After all of this, what I really want to do is watch through Dead Poets Society again. I find myself deeply moved as I steal whole passages and put them into my novel, pretending they're my own. That sounds a little worse than it is, I think. There are few scenes I use word for word. The ones I do are scenes that would so obviously be missing if I left them out. It wouldn't be Dead Poets Society without the carpe diem speech, and it wouldn't be a parody of it without maintaining the words of the speech.
So I kept them in—and the words from a few other important scenes—and built around them. Added unnecessary zombie-related tension to the scene for fun. Gave the characters thoughts that probably weren't intended in the movie. But I want it all to be recognizable. A reader should be able to tell which part of the movie they'd be in if it weren't for those pesky undead creatures. If said reader could break into my computer and procure a copy of the novel off of my hard drive. Because that might be the only way anyone gets to it.
Besides that, I had a little argument about love tonight. It reminded me how similar I think of relationships and art. Some days, both are easy and that's great. Other days, they get hard and you have to decide if there's something worth holding onto. If there is, you'll work for it. And in either case, art or love, holding on when you could let go so much easier, its romantic.
The point of all that? Treat your art like a lady. Maybe she'll put out.
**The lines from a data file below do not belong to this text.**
-- ==== Sys2Proof/Proofs/StoreOperations.lean ====
section
/-! PROOFS. The operations of the store: the start of a register commit, and the ends of its writes (R165 to R169). -/

namespace Sys2Proof.Machine

/-! ### The start of a register commit (R166, R167) -/

theorem startCommit_eq (t : Nat) (s : State) : startCommit t s =
    (((s.setWrg { records := tmap (fun _ r => { r with commit := r.commit || r.dirty }) s.wrg.records
                  retired := tmap (fun _ r => { r with commit := true }) s.wrg.retired }).setSeg
      { s.seg with commit := s.seg.dirty }).setStc { s.stc with
        busy := some ⟨.registerCommit, .reservation, t + 200,
          some (s.stc.cell.other, ⟨numberAfter s.ptb.lastNumber 1000, (s.stc.sequence + 1) % 65536⟩), commitItems s, false⟩ }) := rfl

theorem commitItems_taking (s : State) (t : Nat) : commitItems (s.taking t) = commitItems s := by simp [commitItems]

/-- The writes and the erasures of a commit, each of a place. -/
def placeWrites (w : Wrg) : List (Nat × Item) :=
  (w.records.filter fun r => r.2.dirty).map fun r => (r.2.place, Item.write r.2.place r.2.fields)

def placeErasures (w : Wrg) : List (Nat × Item) := w.retired.map fun r => (r.1, Item.erase r.1)

theorem placeItems_eq (w : Wrg) : placeItems w = tputAll [] (placeWrites w ++ placeErasures w) := rfl

theorem mem_placeWrites {w : Wrg} {k : Nat} {i : Item} : (k, i) ∈ placeWrites w ↔
    ∃ r ∈ w.records, r.2.dirty = true ∧ r.2.place = k ∧ i = .write k r.2.fields := by
  simp only [placeWrites, List.mem_map, List.mem_filter, Prod.mk.injEq]
  constructor
  · rintro ⟨r, ⟨mem, dirty⟩, rfl, rfl⟩
    exact ⟨r, mem, dirty, rfl, rfl⟩
  · rintro ⟨r, mem, dirty, rfl, rfl⟩
    exact ⟨r, ⟨mem, dirty⟩, rfl, rfl⟩

theorem mem_placeErasures {w : Wrg} (wf : Table.wf w.retired = true) {k : Nat} {i : Item} :
    (k, i) ∈ placeErasures w ↔ tget w.retired k ≠ none ∧ i = .erase k := by
  rw [Option.ne_none_iff_exists']
  simp only [placeErasures, List.mem_map, Prod.mk.injEq, tget_eq_some wf]
  constructor
  · rintro ⟨r, mem, rfl, rfl⟩
    exact ⟨⟨r.2, mem⟩, rfl⟩
  · rintro ⟨⟨x, mem⟩, rfl⟩
    exact ⟨_, mem, rfl, rfl⟩

/-- No place has two items. -/
theorem placeItems_distinct {w : Wrg} (records : Table.wf w.records = true) (retired : Table.wf w.retired = true) (ok : w.placesOk) :
    (placeWrites w ++ placeErasures w).Pairwise (fun a b => a.1 ≠ b.1) := by
  obtain ⟨own, apart⟩ := ok
  have rising := (rising_pairwise records).1
  rw [List.pairwise_append]
  refine ⟨?_, ?_, ?_⟩
  · rw [placeWrites, List.pairwise_map]
    refine (rising.sublist List.filter_sublist).imp_of_mem fun ha hb lt same => ?_
    exact absurd (apart _ (List.mem_filter.mp ha).1 _ (List.mem_filter.mp hb).1 same) (Nat.ne_of_lt lt)
  · rw [placeErasures, List.pairwise_map]
    exact (rising_pairwise retired).1.imp Nat.ne_of_lt
  · rintro ⟨k, i⟩ ha ⟨j, x⟩ hb rfl
    obtain ⟨r, mem, -, rfl, -⟩ := mem_placeWrites.mp ha
    exact ((mem_placeErasures retired).mp hb).1 (own r mem).2.2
Or something along those lines.
Got a new Most Ridiculous Line Thus Far with a relevant pop culture reference thrown in for free - Classes continued at the same miserable pace, lumbering through the boys’ lives at a speed similar to the monsters they didn’t know were currently infesting the woods, and just as deadly. (Author’s Note: No need to be coy about it now. There are definitely zombies in the woods. Hide yo’ kids and hide yo’ wife.)